It's kinda hard to optimize anything without knowing what it does.

For example, knowing what range of inputs a value can have allows you to optimize things to a smaller size. Otherwise, we would have to ensure that it works the same way even if given an invalid argument.

I'll take a swing at optimizing this when I get to my computer, but it would be helpful to know what this code is doing.

EDIT: am at computer; is optimization time.

**Quote:**

The reason I'm posting this is so I may learn.

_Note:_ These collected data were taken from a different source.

def fmt32 : BinFmt := { mb := 23, bias := 127, eb := 8 }
def fmtB16 : BinFmt := { mb := 7, bias := 127, eb := 8 }
def fmt16 : BinFmt := { mb := 10, bias := 15, eb := 5 }
def fmtE4M3 : BinFmt := { mb := 3, bias := 7, eb := 4 }
def fmtE5M2 : BinFmt := { mb := 2, bias := 15, eb := 5 }
def fmtE2M3 : BinFmt := { mb := 3, bias := 1, eb := 2 }
def fmtE3M2 : BinFmt := { mb := 2, bias := 3, eb := 3 }
def fmtE2M1 : BinFmt := { mb := 1, bias := 1, eb := 2 }

/-- Sign bit of a format placed. -/
def BinFmt.sign (f : BinFmt) (neg : Bool) : Nat := if neg then 2 ^ (f.mb + f.eb) else 0

/-- The value of an IEEE encoding (largest exponent field: infinities and NaN). -/
def BinFmt.dec (f : BinFmt) (x : Nat) : Fv :=
  let neg := bit x (f.mb + f.eb)
  let y := x % 2 ^ (f.mb + f.eb)
  if y / 2 ^ f.mb = 2 ^ f.eb - 1 then (if y % 2 ^ f.mb = 0 then .inf neg else .nan) else f.value neg y

/-- The quiet NaN of R573. -/
def BinFmt.qnan (f : BinFmt) : Nat := (2 ^ f.eb - 1) * 2 ^ f.mb + 2 ^ (f.mb - 1)

/-- The IEEE encoding of a value, rounded once; subnormal results flushed where `flush` (R573). The flag says that the
result overflowed. -/
def BinFmt.enc (f : BinFmt) (flush : Bool) (m : Rnd) (v : Fv) : Nat × Bool :=
  match v with
  | .nan => (f.qnan, false)
  | .inf s => (f.sign s + (2 ^ f.eb - 1) * 2 ^ f.mb, false)
  | .fin s n d =>
    let r := f.round m n d
    let p := f.pack r.1 r.2
    if (2 ^ f.eb - 1) * 2 ^ f.mb ≤ p then (f.sign s + (2 ^ f.eb - 1) * 2 ^ f.mb, true)
    else if flush ∧ p < 2 ^ f.mb then (f.sign s, false)
    else (f.sign s + p, false)

/-- The encoding of a value in a format with largest finite code `top`, saturated to it; the flag says it saturated.
NaN must not reach it. -/
def BinFmt.encSat (f : BinFmt) (top : Nat) (m : Rnd) (v : Fv) : Nat × Bool :=
  match v with
  | .nan => (0, false)
  | .inf s => (f.sign s + top, true)
  | .fin s n d =>
    let r := f.round m n d
    let p := f.pack r.1 r.2
    if top < p then (f.sign s + top, true) else (f.sign s + p, false)

/-! ### FP32 operations on bit patterns (R204, R312: RNE, subnormal results flushed) -/

def dec32 (x : Nat) : Fv := fmt32.dec x
def enc32 (v : Fv) : Nat := (fmt32.enc true .rne v).1
def f32add (a b : Nat) : Nat := enc32 (Fv.add (dec32 a) (dec32 b))
def f32sub (a b : Nat) : Nat := enc32 (Fv.add (dec32 a) (Fv.neg (dec32 b)))
def f32mul (a b : Nat) : Nat := enc32 (Fv.mul (dec32 a) (dec32 b))
def f32div (a b : Nat) : Nat := enc32 (Fv.div (dec32 a) (dec32 b))

/-- A subnormal pattern replaced by zero of its sign. -/
def flush32 (x : Nat) : Nat := if x % 2 ^ 31 < 2 ^ 23 then x / 2 ^ 31 * 2 ^ 31 else x
def flushB16 (x : Nat) : Nat := if x % 2 ^ 15 < 2 ^ 7 then x / 2 ^ 15 * 2 ^ 15 else x

/-- Integer square root by bits from `2^k` downwards. -/
def isqrtAux (n : Nat) : Nat → Nat → Nat
  | 0, acc => acc
  | k + 1, acc => if (acc + 2 ^ k) * (acc + 2 ^ k) ≤ n then isqrtAux n k (acc + 2 ^ k) else isqrtAux n k acc

/-- floor(√n). -/
def isqrt (n : Nat) : Nat := isqrtAux n (Nat.log2 n / 2 + 1) 0

/-- The square root, as a value that rounds to FP32 as the exact root does: the root of the fraction to 40 bits, with
half a unit added where a remainder is left. -/
def Fv.sqrt (v : Fv) : Fv :=
  match v with
  | .nan => .nan
  | .inf s => if s then .nan else .inf false
  | .fin s n d =>
    if n = 0 then .fin s 0 1 else if s then .nan
    else
      let t : Int := 40 - flog2 n d / 2
      let n' := n * pow2N (2 * t)
      let d' := d * pow2D (2 * t)
      let r := isqrt (n' / d')
      let exact := decide (r * r * d' = n')
      (Fv.fin false (if exact then 2 * r else 2 * r + 1) 1).scale (-(t + 1))

/-- FP16 of a value: RNE, subnormals kept, saturated at ±65,504 (R310, R366); the flag says it saturated. -/
def enc16sat (v : Fv) (m : Rnd := .rne) : Nat × Bool :=
  match v with
  | .nan => (fmt16.qnan, false)
  | _ => fmt16.encSat 0x7BFF m v

def dec16 (x : Nat) : Fv := fmt16.dec x
def decB16 (x : Nat) : Fv := fmtB16.dec x
def encB16 (v : Fv) (m : Rnd := .rne) : Nat × Bool := fmtB16.enc true m v

/-! ### Element formats (Tables 07-6, 08-1) -/

/-- Bits of an element by format code; PRE_FMT codes do not pass here. 0xC and 0xD are 32 bits. -/
def elemBits (f : Nat) : Nat :=
  if f = 0xA then 16 else if f = 0xC ∨ f = 0xD then 32 else if f = 6 ∨ f = 7 then 6 else if f = 8 ∨ f = 9 then 4
  else if f = 0xB then 2 else 8

/-- The MX formats. -/
def isMx (f : Nat) : Bool := f == 3 || f == 4 || f == 5 || f == 6 || f == 7 || f == 9

/-- The value of an element code, without scale or zero point (Table 08-1). -/
def elemValue (f x : Nat) : Fv :=
  if f = 0 then .ofInt (signed x 8)
  else if f = 8 then .ofInt (signed x 4)
  else if f = 3 then (Fv.ofInt (signed x 8)).scale (-6)
  else if f = 1 ∨ f = 4 then (if x % 128 = 127 then .nan else fmtE4M3.value (bit x 7) (x % 128))
  else if f = 2 ∨ f = 5 then fmtE5M2.dec x
  else if f = 6 then fmtE2M3.value (bit x 5) (x % 32)
  else if f = 7 then fmtE3M2.value (bit x 5) (x % 32)
  else if f = 9 then fmtE2M1.value (bit x 3) (x % 8)
  else if f = 0xA then fmtB16.dec x
  else dec32 x

/-- The `n` elements of `w` bits packed from bit 0 of a byte list upwards (R213). -/
def unpack (w n : Nat) (bs : List Byte) : List Nat :=
  let v := leNat bs
  (List.range n).map fun i => bits v (w * i) w

/-- Elements packed least significant first, padded with zero bits to whole bytes (R213). -/
def packElems (w : Nat) (xs : List Nat) : List Byte :=
  natLE (xs.foldr (fun x a => x % 2 ^ w + 2 ^ w * a) 0) (ceilDiv (w * xs.length) 8)

/-- Bytes of a record of `n` elements of a format, scale bytes included (R213, R231). -/
def recordLen (f n : Nat) : Nat := ceilDiv (elemBits f * n) 8 + (if isMx f then ceilDiv n 32 else 0)

/-- The value of a scale byte's block: every element non-finite where the scale is 0xFF (R195, R197). -/
def mxScale (u : Nat) (v : Fv) : Fv := if u = 0xFF then .nan else v.scale ((u : Int) - 127)

/-- The elements of a record as values, with MX scales applied and a zero point taken from INT8 and INT4. -/
def recordValues (f n : Nat) (zero : Int) (bs : List Byte) : List Fv :=
  let eb := ceilDiv (elemBits f * n) 8
  let sc := (bs.drop eb).map BitVec.toNat
  (unpack (elemBits f) n bs).zipIdx.map fun (x, i) =>
    if isMx f then mxScale (sc.getD (i / 32) 127) (elemValue f x)
    else if f = 0 ∨ f = 8 then Fv.add (elemValue f x) (.ofInt (-zero))
    else elemValue f x

/-! ### Conversion to an output format (R209, R210) -/

/-- Element converted: code, saturated or overflowed, marked non-finite. -/
structure Conv where
  code : Nat
  sat : Bool
  nf : Bool
deriving DecidableEq, Repr

/-- Largest code of a small float format. -/
def topCode (f : Nat) : Nat :=
  if f = 1 ∨ f = 4 then 0x7E else if f = 2 ∨ f = 5 then 0x7B else if f = 6 ∨ f = 7 then 0x1F else 7

/-- The binary format of a code of Table 07-6. -/
def fmtOf (f : Nat) : BinFmt :=
  if f = 1 ∨ f = 4 then fmtE4M3 else if f = 2 ∨ f = 5 then fmtE5M2 else if f = 6 then fmtE2M3
  else if f = 7 then fmtE3M2 else if f = 9 then fmtE2M1 else if f = 0xA then fmtB16 else fmt32

/-- A value clamped. -/
def clampI (lo hi v : Int) : Int := if v < lo then lo else if hi < v then hi else v

/-- One element converted to a format that is not MX (Table 08-5). -/
def convertElem (f : Nat) (z : Int) (m : Rnd) (y : Fv) : Conv :=
  if f = 0 ∨ f = 8 then
    let lo : Int := if f = 0 then -128 else -8
    let hi : Int := if f = 0 then 127 else 7
    if y.nonFinite then { code := unsigned (clampI lo hi z) (elemBits f), sat := false, nf := true }
    else
      let r := y.round m
      let r1 := clampI (-2 ^ 31) (2 ^ 31) r
      let o := clampI lo hi (r1 + z)
      { code := unsigned o (elemBits f), sat := decide (r ≠ r1 ∨ o ≠ r1 + z), nf := false }
  else if f = 1 ∨ f = 2 then
    match y with
    | .nan => { code := 0x7F, sat := false, nf := true }
    | .inf s => { code := (fmtOf f).sign s + topCode f, sat := false, nf := true }
    | _ => let r := (fmtOf f).encSat (topCode f) m y
           { code := r.1, sat := r.2, nf := false }
  else if f = 0xA then
    let r := encB16 y m
    { code := r.1, sat := r.2, nf := y.nonFinite || r.2 }
  else { code := enc32 y, sat := false, nf := y.nonFinite }

/-- e_max of an MX format (R210). -/
def mxEmax (f : Nat) : Int :=
  if f = 4 then 8 else if f = 5 then 15 else if f = 6 then 2 else if f = 7 then 4 else if f = 9 then 2 else 0

/-- floor(log2) of the largest magnitude of a list of finite values; none where all are zero. -/
def maxLog2 (ys : List Fv) : Option Int :=
  ys.foldl (fun a y => match y with
    | .fin _ n d => if n = 0 then a else
        let e := flog2 n d
        match a with
        | some x => some (max x e)
        | none => some e
    | _ => a) none

/-- One block of at most 32 elements converted to an MX format: the scale byte and the elements (R210), a rounding
mode for each element. -/
def convertMx (f : Nat) (ys : List (Fv × Rnd)) : Nat × List Conv :=
  if ys.any fun y => y.1.nonFinite then
    (0xFF, ys.map fun y => { code := 0, sat := false, nf := y.1.nonFinite })
  else match maxLog2 (ys.map Prod.fst) with
    | none => (0, ys.map fun _ => { code := 0, sat := false, nf := false })
    | some l =>
      let e := clampI (-127) 127 (l - mxEmax f)
      ((e + 127).toNat, ys.map fun (y, m) =>
        if f = 3 then
          let r := (y.scale (6 - e)).round m
          let o := clampI (-128) 127 r
          { code := unsigned o 8, sat := decide (o ≠ r), nf := false }
        else
          let r := (fmtOf f).encSat (topCode f) m (y.scale (-e))
          { code := r.1, sat := r.2, nf := false })

/-! ### The generator of R212 -/

/-- The multiplier of R212, and the seed that stands in for 0. -/
def lfsrMul : Nat := 0x9e3779b97f4a7c15

/-- The seed of a drain or a Whisk move from the task seed and `k` (R212, R243). -/
def lfsrSeed (taskSeed k : Nat) : Nat :=
  let s := Nat.xor taskSeed (k * lfsrMul % 2 ^ 64)
  if s = 0 then lfsrMul else s

/-- One step of the generator. -/
def lfsrStep (s : Nat) : Nat :=
  let a := Nat.xor s (s * 2 ^ 13 % 2 ^ 64)
  let b := Nat.xor a (a / 2 ^ 7)
  Nat.xor b (b * 2 ^ 17 % 2 ^ 64)

/-- The random values of the next `n` elements, and the seed after them. -/
def lfsrRun : Nat → Nat → List Nat × Nat
  | 0, s => ([], s)
  | n + 1, s =>
    let s1 := lfsrStep s
    let r := lfsrRun n s1
    (s1 / 2 ^ 48 :: r.1, r.2)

To help with that, I'm going to try to explain what I'm doing while optimizing:

You seem to be missing a few End statements, I went ahead and added those on to the end.

Also, you seem to be using x instead of E on some of your Disp statements, like you copied it directly from iPhoenix without running it first. Does the code you currently have work the way you want it to in all cases? If not, you might want to check it before giving it to us to optimize.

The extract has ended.